SOURCE RECORDS.
/-- Settles O5: the words are concrete. -/
theorem knownWordsDecode : Obligations.KnownWordsDecode := by
  unfold Obligations.KnownWordsDecode
  decide

end Sys2Proof
end

section
/-! SUPPORT and the statements on steps and admission (60_exceptions.md sections 1 and 3). Every request is one
`operation`, every piece of traffic one `internal`; what is proved of these two holds of every constructor. -/

namespace Sys2Proof.Machine

/-! ### The step -/

/-- The next step takes the oldest request when nothing is left to emit. -/
theorem step_request {s : State} {w : RequestWord} {rest : List RequestWord} (htodo : s.todo = [])
    (hreq : s.requests = w :: rest) : step s = exec (decodeRequest w) { s with requests := rest } := by
  simp [step, fetch, htodo, hreq, decodeOf]

theorem step_idle {s : State} (htodo : s.todo = []) (hreq : s.requests = []) : step s = .next s := by
  simp [step, fetch, htodo, hreq]

/-- The next step takes what is left to emit first. -/
theorem step_traffic {s : State} {t : Traffic} {rest : List Traffic} {i : Instr} (htodo : s.todo = t :: rest)
    (hi : decodeOf s.cfg.family s.cfg.pins t.code = .ok i) : step s = exec i { s with todo := rest } := by
  simp [step, fetch, htodo, hi]

theorem step_traffic_error {s : State} {t : Traffic} {rest : List Traffic} {e : DecodeError}
    (htodo : s.todo = t :: rest) (he : decodeOf s.cfg.family s.cfg.pins t.code = .error e) :
    step s = .fault (.notAFormOfTheBlock t.code) := by
  simp [step, fetch, htodo, he]

/-- Settles O4: the four cases of `fetch` and `decodeOf`. -/
theorem stepRunsTheFetchedInstruction : Obligations.StepRunsTheFetchedInstruction :=
  ⟨fun _ _ _ => step_request, fun _ _ _ _ => step_traffic, fun _ _ _ _ => step_traffic_error, fun _ => step_idle⟩

/-! ### Requests and traffic, one form each -/

/-- What a request does once it is let in; an instruction that is no request has none. -/
def requestBody : Instr → State → Run Byte
  | .init => returning (block [handshake, setup]) 0
  | .sendCmd value => returning (sendByte value .command) 0
  | .sendData value => returning (sendByte value .data) 0
  | .clear => fun s => returning (sendByte s.cfg.family.clear .command) 0 s
  | .home => fun s => returning (sendByte s.cfg.family.home .command) 0 s
  | .setCursor row col => fun s =>
    placeCursor (resolve s.cfg row.toInt col.toInt).1 (resolve s.cfg row.toInt col.toInt).2 s
  | .getAddr => readStatus
  | .getLine => fun s => (readStatus s).andThen fun st s => .done (BitVec.ofNat 8 (rowOf s.cfg (statusAddr st))) s
  | .isBusy => fun s => (readStatus s).andThen fun st s => .done (boolValue (statusBusy st)) s
  | .cursorOn => fun s => returning (flagUpdate .display s.cfg.family.dcCursor true) 0 s
  | .cursorOff => fun s => returning (flagUpdate .display s.cfg.family.dcCursor false) 0 s
  | .blinkOn => fun s => returning (flagUpdate .display s.cfg.family.dcBlink true) 0 s
  | .blinkOff => fun s => returning (flagUpdate .display s.cfg.family.dcBlink false) 0 s
  | .displayOn => fun s =>
    returning (block [flagUpdate .display s.cfg.family.dcDisplay true, setBacklight true]) 0 s
  | .displayOff => fun s =>
    returning (block [setBacklight false, flagUpdate .display s.cfg.family.dcDisplay false]) 0 s
  | .setBacklight value => returning (setBacklight (backlightOn value)) 0
  | .nextLine => fun s => (readStatus s).andThen fun st s =>
    placeCursor (nextRow s.cfg (rowOf s.cfg (statusAddr st))) 0 s
  | .flagSet reg mask => returning (flagUpdate (flagReg reg) mask true) 0
  | .flagClr reg mask => returning (flagUpdate (flagReg reg) mask false) 0
  | _ => fun s => .done 0 s

/-- The operand test of a request (R95, R156). -/
def legalIn (f : Family) : Instr → Bool
  | .reserved _ => false
  | .flagSet reg mask | .flagClr reg mask => flagOperandsLegal f reg mask
  | _ => true

/-- An operation runs its body on the state it is run on. -/
theorem operation_congr {need : Phase} {legal : Bool} {body body' : State → Run Byte} {s : State}
    (h : body s = body' s) : operation need legal body s = operation need legal body' s := by
  rw [operation, operation, h]

/-- Every request is one operation: this is `exec`, said once for all of them. -/
theorem exec_request {i : Instr} (hi : isRequest i = true) (s : State) :
    exec i s = operation (neededPhase i) (legalIn s.cfg.family i) (requestBody i) s := by
  cases i with
  | cmdClearDisplay | cmdReturnHome | cmdEntryModeSet | cmdDisplayControl | cmdFunctionSet | cmdSetDDRAMAddress
  | tbWrite | tbReadMode | tbBacklightOnly => cases hi
  | clear | home | cursorOn | cursorOff | blinkOn | blinkOff | displayOn | displayOff => exact operation_congr rfl
  | _ => rfl

/-- Every piece of traffic is a byte send with RS = 0 or one checked write. -/
theorem exec_traffic {i : Instr} (hi : isRequest i = false) (s : State) :
    ∃ b, exec i s = internal (sendByte b .command) s ∨ exec i s = internal (tw b) s := by
  cases i with
  | cmdClearDisplay | cmdReturnHome | cmdEntryModeSet | cmdDisplayControl | cmdFunctionSet | cmdSetDDRAMAddress =>
    exact ⟨_, .inl rfl⟩
  | tbWrite | tbReadMode | tbBacklightOnly => exact ⟨_, .inr rfl⟩
  | _ => cases hi

theorem isRequest_decodeRequest (w : RequestWord) : isRequest (decodeRequest w) = true := by
  rw [isRequest, encode_decodeRequest]

theorem legalIn_iff (f : Family) (i : Instr) : legalIn f i = true ↔ requestLegal f i := by
  have hflags (reg mask : Byte) : flagOperandsLegal f reg mask = true ↔
      (reg = 0 ∧ mask &&& ~~~ (f.emInc ||| f.emShift) = 0) ∨
      (reg = 1 ∧ mask &&& ~~~ (f.dcDisplay ||| f.dcCursor ||| f.dcBlink) = 0) := by
    have hreg : ∀ reg : Byte, reg ≤ 1 ↔ reg = 0 ∨ reg = 1 := by decide
    rw [flagOperandsLegal, Bool.and_eq_true, decide_eq_true_eq, decide_eq_true_eq, hreg, or_and_right]
    refine or_congr (and_congr_right fun h => ?_) (and_congr_right fun h => ?_) <;> subst h <;> rfl
  cases i with
  | reserved op => simp [legalIn, requestLegal]
  | flagSet reg mask | flagClr reg mask => exact hflags reg mask
  | _ => simp [legalIn, requestLegal]

/-! ### Refusals -/

theorem operation_refused {need : Phase} {legal : Bool} {body : State → Run Byte} {s : State} {st : Status}
    (h : admission need legal s = some st) : operation need legal body s = .next (respond st 0 s) := by
  rw [operation, h]

/-- With an invalid configuration the block refuses every request (R186). -/
theorem exec_configError {i : Instr} {s : State} (hi : isRequest i = true) (hcfg : configValid s.cfg = false) :
    exec i s = .next (respond .configError 0 s) := by
  rw [exec_request hi]
  exact operation_refused (by simp [admission, hcfg])

/-- Once `fault` is set every request is refused (R190). -/
theorem exec_faulted {i : Instr} {s : State} (hi : isRequest i = true) (hcfg : configValid s.cfg = true)
    (hfault : s.fault = true) : exec i s = .next (respond .faulted 0 s) := by
  rw [exec_request hi]
  exact operation_refused (by simp [admission, hcfg, hfault])

/-- An illegal request is refused whatever the phase (R189). -/
theorem exec_illegal {i : Instr} {s : State} (hi : isRequest i = true) (hcfg : configValid s.cfg = true)
    (hfault : s.fault = false) (hlegal : ¬ requestLegal s.cfg.family i) :
    exec i s = .next (respond .illegalRequest 0 s) := by
  rw [← legalIn_iff, Bool.not_eq_true] at hlegal
  rw [exec_request hi]
  exact operation_refused (by simp [admission, hcfg, hfault, hlegal])

/-- A legal request in another phase than it needs is refused (R188). -/
theorem exec_notReady {i : Instr} {s : State} (hi : isRequest i = true) (hcfg : configValid s.cfg = true)
    (hfault : s.fault = false) (hlegal : requestLegal s.cfg.family i) (hphase : s.phase ≠ neededPhase i) :
    exec i s = .next (respond .notReady 0 s) := by
  rw [← legalIn_iff] at hlegal
  rw [exec_request hi]
  exact operation_refused (by simp [admission, hcfg, hfault, hlegal, hphase])

/-- Settles O40: `respond` changes the responses only. -/
theorem admissionOrderAndNoEffect : Obligations.AdmissionOrderAndNoEffect :=
  fun _ _ hi => ⟨exec_configError hi, exec_faulted hi, exec_illegal hi, exec_notReady hi⟩

/-- Settles O41: a reserved code is never legal. -/
theorem reservedRequestsAnswerIllegal : Obligations.ReservedRequestsAnswerIllegal :=
  ⟨fun _ => decodeRequest_of_reserved, fun _ _ hcfg hfault => exec_illegal rfl hcfg hfault id⟩

/-- Settles O52: `internal`, the one form of traffic, tests both. -/
theorem deadInstanceSendsNoTraffic : Obligations.DeadInstanceSendsNoTraffic := by
  intro i s hi hdead
  have hinternal (p : State → Run Unit) : internal p s = .next s := by
    rcases hdead with h | h <;> simp [internal, h]
  obtain ⟨b, h | h⟩ := exec_traffic hi s <;> rw [h, hinternal]

/-! ### Runs of refusals -/

/-- A run takes its first step, then runs on. -/
theorem run_succ {k : Nat} {s t : State} (h : step s = .next t) :
    Sys2Proof.core.run (k + 1) s = Sys2Proof.core.run k t := by
  show Host.Core.run Sys2Proof.core (Nat.succ k) s = _
  have hstep : Sys2Proof.core.step s = .next t := h
  simp only [Host.Core.run, hstep]

/-- A block that refuses every request with one status, whatever waits and whatever was answered, does so for ever. -/
theorem run_refusing {st : Status} {s : State} (htodo : s.todo = [])
    (hrefuse : ∀ i ws rs, isRequest i = true →
      exec i { s with requests := ws, responses := rs } =
        .next (respond st 0 { s with requests := ws, responses := rs })) (k : Nat) :
    Sys2Proof.core.run k s = .next
      { s with
        requests := s.requests.drop k
        responses := s.responses ++ List.replicate (min k s.requests.length) ⟨st, 0⟩ } := by
  induction k generalizing s with
  | zero => simp [Host.Core.run]
  | succ k ih =>
    rcases hreq : s.requests with _ | ⟨w, rest⟩
    · have hrun := ih htodo hrefuse
      rw [run_succ (step_idle htodo hreq)]
      simpa [hreq] using hrun
    · have hrun := ih (s := respond st 0 { s with requests := rest }) htodo hrefuse
      rw [run_succ ((step_request htodo hreq).trans (hrefuse _ rest s.responses (isRequest_decodeRequest w)))]
      refine hrun.trans ?_
      simp [respond, List.replicate_succ]

/-- Settles O42: a refusal changes neither the configuration nor what is left to emit. -/
theorem invalidConfigurationIsInertForEver : Obligations.InvalidConfigurationIsInertForEver :=
  fun _ k htodo hcfg => run_refusing htodo (fun _ _ _ hi => exec_configError hi hcfg) k

/-- Settles O43: a refusal does not clear `fault`. -/
theorem faultIsForEver : Obligations.FaultIsForEver :=
  fun _ k htodo hcfg hfault => run_refusing htodo (fun _ _ _ hi => exec_faulted hi hcfg hfault) k

end Sys2Proof.Machine
end

section
/-! SUPPORT and the statements on results: what each operation that is built of byte sends and one register does when
its accesses succeed (40, 43 and 45). -/

namespace Sys2Proof.Machine

/-! ### From a procedure to the request -/

theorem returning_done {p : State → Run Unit} {s t : State} (v : Byte) (h : p s = .done () t) :
    returning p v s = .done v t := by
  rw [returning, h, andThen_done]

theorem returning_failed {p : State → Run Unit} {s t : State} (v : Byte) (h : p s = .failed t) :
    returning p v s = .failed t := by
  rw [returning, h, andThen_failed]

theorem block_pair_done {p q : State → Run Unit} {s t u : State} (hp : p s = .done () t) (hq : q t = .done () u) :
    block [p, q] s = .done () u := by
  rw [block_cons, hp, andThen_done, block_cons, hq, andThen_done, block_nil]

/-- A request that is let in and whose procedure ends in `t` answers OK from there. -/
theorem exec_done {i : Instr} {s t : State} {v : Byte} (hi : isRequest i = true)
    (hlegal : legalIn s.cfg.family i = true) (ha : s.admitted (neededPhase i)) (hb : requestBody i s = .done v t) :
    exec i s = .next (respond .ok v t) := by
  rw [exec_request hi]
  exact operation_done hlegal ha hb

/-- A request that is let in and whose procedure is cut answers TRANSPORT_FAILURE (R194). -/
theorem exec_failed {i : Instr} {s t : State} (hi : isRequest i = true) (hlegal : legalIn s.cfg.family i = true)
    (ha : s.admitted (neededPhase i)) (hb : requestBody i s = .failed t) :
    exec i s = .next (respond .transportFailure 0 t) := by
  rw [exec_request hi]
  exact operation_failed hlegal ha hb

/-! ### Byte sends -/

/-- A command byte, when its six writes succeed. -/
theorem sendCommand_ok (v : Byte) {s : State} (h : s.accessesOk 6) :
    sendByte v .command s =
      .done () (s.advanced (commandTrace s.cfg s.bl v) (lowByte s.cfg s.bl v 0x00) 6) := sendByte_ok v .command h

/-- A data byte, when its six writes succeed. -/
theorem sendData_ok (v : Byte) {s : State} (h : s.accessesOk 6) :
    sendByte v .data s =
      .done () (s.advanced (dataTrace s.cfg s.bl v) (lowByte s.cfg s.bl v s.cfg.pins.rs) 6) := sendByte_ok v .data h

/-- A request that is one command send. -/
theorem exec_sendsCommand {i : Instr} {s : State} {b v : Byte} (hi : isRequest i = true)
    (hlegal : legalIn s.cfg.family i = true) (ha : s.admitted (neededPhase i)) (hok : s.accessesOk 6)
    (hb : requestBody i s = returning (sendByte b .command) v s) :
    exec i s = .next (s.completed (commandTrace s.cfg s.bl b) (lowByte s.cfg s.bl b 0x00) 6 v) :=
  exec_done hi hlegal ha (hb.trans (returning_done v (sendCommand_ok b hok)))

WORK TO COMPLETE.
How many lines of the material above contain the string "Unit"? Answer with the number only.

SOLUTION FOR THIS EXERCISE.
4